Le service central, composés de 26 fonctionnaires aux profils bien particuliers, est organisé en pôles d’analyse par secteur géographique : les Balkans, l’Asie, la Russie, la France, l’Afrique et l’Amérique, les mafias italiennes…. En 2013, le Sirasco a été renforcé grâce à la création de services territoriaux. Au niveau national, plus d’une centaine de personnes effectuent ce travail d’analyse du renseignement criminel au sein de la police judiciaire.

Quelles sont les différentes tendances en matière de criminalité organisée ?

Depuis quelques années, il y a deux infractions centrales : le trafic de stupéfiant et le blanchiment. On observe en particulier l’émergence de réseaux chinois qui vont blanchir l’argent issu du trafic de cannabis marocain.

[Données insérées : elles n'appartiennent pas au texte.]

-- ==== Sys2Proof/Machine/Front.lean ====
section
/-! DEFINITION. IssueOne of R51 up to the decode (fetch, pad words, FETCHX, decode, R101, R219), and placing an instruction
where the next step fetches. -/

namespace Sys2Proof.Machine

/-- The `n` bytes at a line's PC lie in an attested range of its task (R218, R219). -/
def State.attestedAt (s : State) (t : Thread) (n : Nat) : Bool :=
  s.tier.attested.any fun e =>
    e.2.gtid == t.gtid && decide (e.2.va ≤ t.pc.toNat ∧ t.pc.toNat + n ≤ e.2.va + e.2.len)

/-- A line of a node with metered regions fetches `n` bytes outside every attested range of its task (R219). -/
def State.unattested (s : State) (t : Thread) (c : Crew) (n : Nat) : Bool := c.decl.meters != 0 && !s.attestedAt t n

/-- The instruction at a line's PC, in the bytes of its fetch block, leaves every attested range of its task (R219). -/
def State.wordUnattested (s : State) (t : Thread) (c : Crew) (block : List Byte) : Bool :=
  let off := t.pc.toNat % 32
  let n := lengthOf (leNat ((block.drop off).take 4))
  decide (off + n ≤ 32) && s.unattested t c n

/-- The 32 bytes of the fetch block at a physical address: from the core's instruction cache, which then counts the block
as used, or, for a line of no core, from memory; none where the block is missing (R93). The model's choice: a block is known by
its physical address and kept until another takes its place (notes/assumptions/82.md). -/
def State.blockBytes (s : State) (core : Option Nat) (p : Part) : Option (List Byte) × State :=
  let b := p.target.pos / 32
  match core with
  | none => (some (s.ownedBytes p.attr.owner (b * 32) 32), s)
  | some n =>
    match (s.core n).hasBlock b with
    | none => (none, s)
    | some x =>
      let (st, s) := s.stamp
      (some x.bytes, s.modCore n fun c => c.touchBlock b st)

/-- Carry out an effect of the fetch or decode on the selected line. -/
def State.frontEffect (s : State) (k : Nat) (t : Thread) (c : Crew) (e : Effect) : Out :=
  let i : Issue := { k := k, t := t, c := c.seen s.clock, crew := t.crewn.toNat }
  .next (e.apply i 4 { s with issuer := none })

/-- What the bytes of a fetch block, from an offset on, are: an instruction and its length, or the trap of R31, R34, R51. -/
noncomputable def readInstr (pc off : Nat) (block : List Byte) : Except TrapInfo (Instr × Nat) :=
  let bs := block.drop off
  let w0 := leNat (bs.take 4)
  if w0 % 4 = 3 then
    if w0 = 0xFFFFFFFF then .ok (.pad, 4) else .error { code := codeIllop }
  else
    let len := if w0 % 4 = 0 then 8 else if w0 % 4 = 1 then 12 else 16
    if 32 < off + len then .error { code := codeFetchx, addr := pc }
    else
      match decode (bs.take len) with
      | .ok (i, _) => .ok (i, len)
      | .error (.handle code) => .error { code := codeHandle, detail := code }
      | .error _ => .error { code := codeIllop }

/-- IssueOne of R51 for the selected line. -/
noncomputable def State.issueOne (s : State) (k : Nat) : Out :=
  match s.thread? k with
  | none => .fault (.noLine k)
  | some t =>
    match s.crew? t.crewn.toNat with
    | none => .fault (.noLine k)
    | some c =>
      match s.fetchAddr t with
      | (.error (.sys code), s) => s.frontEffect k t c (.sys code t.pc.toNat)
      | (.error (.user code), s) => s.frontEffect k t c (.user code)
      | (.ok p, s) =>
        if s.unattested t c 4 then s.frontEffect k t c (.sys codeProt t.pc.toNat)
        else
          match s.blockBytes t.entryCore p with
          | (none, s) =>
            let s := { s with issuer := none }
            .next ((s.modThread k fun t => { t with fetchStall := some (p.target.pos / 32) }).notIssued t.entryCore)
          | (some bs, s) =>
            if s.wordUnattested t c bs then s.frontEffect k t c (.sys codeProt t.pc.toNat)
            else
            match readInstr t.pc.toNat (t.pc.toNat % 32) bs with
            | .error ti => s.frontEffect k t c (.trap ti)
            | .ok (i, len) =>
              if t.pastBody len then s.frontEffect k t c (.user codeIllop) else exec i s

/-! ### Placing an instruction -/

/-- The leaf of the page `withFetchWord` maps: valid, readable, executable, global, cacheable, house 0, frame 0. -/
def fetchLeaf : BitVec 64 := 0x3B#64

/-- Bytes of an instruction numbered as the opcode table numbers them, up to the longest instruction. -/
def fetchBytes (nbits w : Nat) : List Byte := natBytes 16 (w % 2 ^ nbits)

/-- The state with an instruction where the next step fetches it: line 0 of crew 0, made if the state has none, is resident
in core 0 and selected; its page is mapped to physical address 0, where the instruction and the core's instruction cache
hold it (notes/assumptions/9.md says how a program comes to run from reset). -/
def State.place (s : State) (bs : List Byte) : State :=
  let t := (s.thread? 0).getD Thread.reset
  let n := t.crewn.toNat
  let c := (s.crew? n).getD (Crew.reset 0 Task.zero Decl.none)
  let pc := t.pc.toNat / 32 * 32 % 2 ^ 55
  let t := { t.clearWait with pc := BitVec.ofNat 56 pc, st := .ready, loc := .parlour 0, fetchStall := none, trapq := none }
  let s := (s.setCrew n c).setThread 0 t
  let e : TlbEntry := { root := c.task.xlroot, va := pc / 65536 * 65536, size := 65536, leaf := fetchLeaf, path := [] }
  let pa := pc % 65536
  let s := s.modTile 0 fun x => { x with tlb := e :: x.tlb }
  let s := { s with mem := { s.mem with mem := Memory.writeBytes s.mem.mem pa (bs ++ List.replicate (32 - bs.length) 0) } }
  let s := s.modCore 0 fun x =>
    x.fillBlock { block := pa / 32, bytes := Memory.readBytes s.mem.mem pa 32, stamp := 0 }
  { s with issuer := some 0 }

end Sys2Proof.Machine
end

Le trafic de stupéfiant ne cesse de se diversifier, qu’il s’agisse de la composition des groupes ou des produits proposés. La coke, par exemple, est de plus en plus vendue dans les cités car elle est plus rentable que le cannabis et des connexions ont été établies avec les producteurs.

Sur notre sol agissent essentiellement des groupes criminels français, notamment issus du banditisme traditionnel qui perdure. Mais aussi des réseaux étrangers, des groupes albanophones ou géorgiens. Tout ce qui touche à l’utilisation des nouvelles technologies nous intéresse de plus en plus car cela rend le fonctionnement de ces groupes très opaque.

Quel regard portez-vous sur ce service, dix ans après sa création ?

Le Sirasco n’a cessé d’évoluer et a montré toute sa nécessité. Pourtant, au moment de sa création, c’était un service très atypique, qui a pu susciter chez certains un peu de scepticisme. Son objectif est de partager de l’information ce qui n’est pas forcément dans la culture des enquêteurs. Autre particularité du service : on ne travaille pas sur des infractions mais sur des criminels. Je pense qu’il va et qu’il doit encore évoluer, considérablement croître en effectifs, en moyens d’action. On tend toujours plus vers une police guidée par le renseignement.